**** Data to examine

-- ==== Sys2Proof/Machine/Vector.lean ====
section
/-! DEFINITION. The vector engine: class 0x2 (R108 to R111, R531, R532). -/

set_option cleanup.letToHave false

namespace Sys2Proof.Machine

/-- RND of the opcode flags (R111). -/
def rndOf (p : Packet) : Rnd :=
  match fld p.opcode 0 2 with
  | 0 => .nearest
  | 1 => .towardZero
  | 2 => .towardPositive
  | _ => .towardNegative

def veFunc (op : Nat) : Bool := decide (0x0A ≤ op) && decide (op ≤ 0x12)
/-- Reductions that give one result per row (R531). -/
def veRows (op : Nat) : Bool := decide (0x20 ≤ op) && decide (op ≤ 0x24)
def veBinary (op : Nat) : Bool := op ∈ [0x01, 0x02, 0x03, 0x04, 0x06, 0x07, 0x19, 0x23]
def veKnown (op : Nat) : Bool :=
  (decide (1 ≤ op) && decide (op ≤ 0x12)) || op == 0x18 || op == 0x19 || (decide (0x20 ≤ op) && decide (op ≤ 0x25))

/-- The slot of the output (R531). -/
def veOut (op : Nat) : Nat := if op = 0x05 then 3 else 2
def veIns (op : Nat) : List Nat := if op = 0x05 then [0, 1, 2] else if veBinary op then [0, 1] else [0]

/-- Working format (R532) of the operations that have one: FP64 if any operand or the output is FP64. -/
def veWork (hs : List Shape) : Nat := if hs.any (fun h => h.fmt4 == 1) then 1 else 0

-- element-wise ------------------------------------------------------------------------------------------------------

/-- The exact element operations (R532), one rounding to come. -/
def veExact (op : Nat) (r : Rnd) (xs : List Num) : Res :=
  let a := xs.getD 0 qnan; let b := xs.getD 1 qnan; let c := xs.getD 2 qnan
  if op = 0x01 ∨ op = 0x19 then numAdd r a b
  else if op = 0x02 then numSub r a b
  else if op = 0x03 then numMul a b
  else if op = 0x04 then numDiv a b
  else if op = 0x05 then numFma r a b c
  else if op = 0x06 then numMax a b
  else if op = 0x07 then numMin a b
  else if op = 0x08 then .ok a.abs
  else if op = 0x09 then numSqrt a
  else .ok (match a with | .nan _ _ _ => a.quiet | _ => a)

/-- Signaling NaN operands of CONVERT raise invalid (R46); R530 asks no flag of a NaN that converts to a NaN. -/
def vePlain (ctx : List Nat) (f op : Nat) (r : Rnd) (xs : List Num) : El :=
  if veFunc op then El.ofRes (funcRes ctx f op (xs.getD 0 qnan)) else El.ofRes (veExact op r xs)

/-- Heritage mode (R62, R65): results of arithmetic are rounded to FP32, ties to even, and a subnormal one is flushed;
comparisons, ABS and conversions move values (notes/assumptions/21). -/
def veHeritage (op : Nat) (r : Rnd) (xs : List Num) : El :=
  if veFunc op then
    let x := xs.getD 0 qnan
    let w := writeWide 0 2 .nearest x
    let y := heritageFunc op w.code
    ⟨v32 y.1.code, (match x with | .nan _ _ _ => 0 | _ => w.fl) ||| y.1.fl, y.2.1, y.2.2⟩
  else if op ∈ [0x06, 0x07, 0x08, 0x18] then El.ofRes (veExact op r xs)
  else
    let x := veExact op .nearest xs
    let w := writeWide 0 2 .nearest x.val
    let f := hFlush w.code
    ⟨v32 f.1, x.fl ||| w.fl, x.cause, f.2⟩

-- rows --------------------------------------------------------------------------------------------------------------

/-- NaN in the inputs of a reduction (R47): every result of the row is NaN, declared if any input is. -/
def rowNan (xs : List Num) : Option Res :=
  if xs.any Num.isNan then
    some ⟨if xs.any Num.isDeclared then declaredNan else qnan, if xs.any Num.isSig then flInvalid else 0, none⟩
  else none

/-- Largest or smallest of a row (exact). -/
def rowBest (mx : Bool) : List Num → Num
  | [] => qnan
  | x :: xs => xs.foldl (fun b y => (if mx then numMax b y else numMin b y).val) x

/-- A 2-norm within R61's relative bound in the working format. -/
def norm2 (f : Nat) (ctx : List Nat) (xs : List Num) : Res :=
  match rowNan xs with
  | some r => r
  | none =>
    if xs.any Num.isInf then .ok (.inf false)
    else
      let qs := xs.map (fun x => mulQ x.toQ x.toQ)
      let ss := sumQ qs
      let rt := sqrtQ ss.1.toNat ss.2
      let ex : Int × Nat := ((rt.1 : Int), rt.2)
      let n := xs.length
      let tiny := mayUnderflow f true qs
      let bnd := addQ (ex.1 * (clog2 n + 3), ex.2 * 2 * 2 ^ ulpExp f) (if tiny then ((n : Int), 2 ^ 149) else (0, 1))
      let key := ctx ++ (xs.map Num.key).flatten
      let e := writeWide f 2 .nearest (ofQ false ex)
      if ss.1 = 0 then .ok (.fin false 0 1)
      else
        let c := bounded f key ex bnd (exceeds f ss)
        ⟨decodeWide f c, freeFl key (exceeds f ss) tiny |||
          (if c = e.code && e.fl = 0 then 0 else flInexact), none⟩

********

An exact copy of the lines above between the line holding "def veRows (op" and the line holding "one is flushed;", inclusive, is the whole answer.

def veRows (op : Nat) : Bool := decide (0x20 ≤ op) && decide (op ≤ 0x24)
def veBinary (op : Nat) : Bool := op ∈ [0x01, 0x02, 0x03, 0x04, 0x06, 0x07, 0x19, 0x23]
def veKnown (op : Nat) : Bool :=
  (decide (1 ≤ op) && decide (op ≤ 0x12)) || op == 0x18 || op == 0x19 || (decide (0x20 ≤ op) && decide (op ≤ 0x25))

/-- The slot of the output (R531). -/
def veOut (op : Nat) : Nat := if op = 0x05 then 3 else 2
def veIns (op : Nat) : List Nat := if op = 0x05 then [0, 1, 2] else if veBinary op then [0, 1] else [0]

/-- Working format (R532) of the operations that have one: FP64 if any operand or the output is FP64. -/
def veWork (hs : List Shape) : Nat := if hs.any (fun h => h.fmt4 == 1) then 1 else 0

-- element-wise ------------------------------------------------------------------------------------------------------

/-- The exact element operations (R532), one rounding to come. -/
def veExact (op : Nat) (r : Rnd) (xs : List Num) : Res :=
  let a := xs.getD 0 qnan; let b := xs.getD 1 qnan; let c := xs.getD 2 qnan
  if op = 0x01 ∨ op = 0x19 then numAdd r a b
  else if op = 0x02 then numSub r a b
  else if op = 0x03 then numMul a b
  else if op = 0x04 then numDiv a b
  else if op = 0x05 then numFma r a b c
  else if op = 0x06 then numMax a b
  else if op = 0x07 then numMin a b
  else if op = 0x08 then .ok a.abs
  else if op = 0x09 then numSqrt a
  else .ok (match a with | .nan _ _ _ => a.quiet | _ => a)

/-- Signaling NaN operands of CONVERT raise invalid (R46); R530 asks no flag of a NaN that converts to a NaN. -/
def vePlain (ctx : List Nat) (f op : Nat) (r : Rnd) (xs : List Num) : El :=
  if veFunc op then El.ofRes (funcRes ctx f op (xs.getD 0 qnan)) else El.ofRes (veExact op r xs)

/-- Heritage mode (R62, R65): results of arithmetic are rounded to FP32, ties to even, and a subnormal one is flushed;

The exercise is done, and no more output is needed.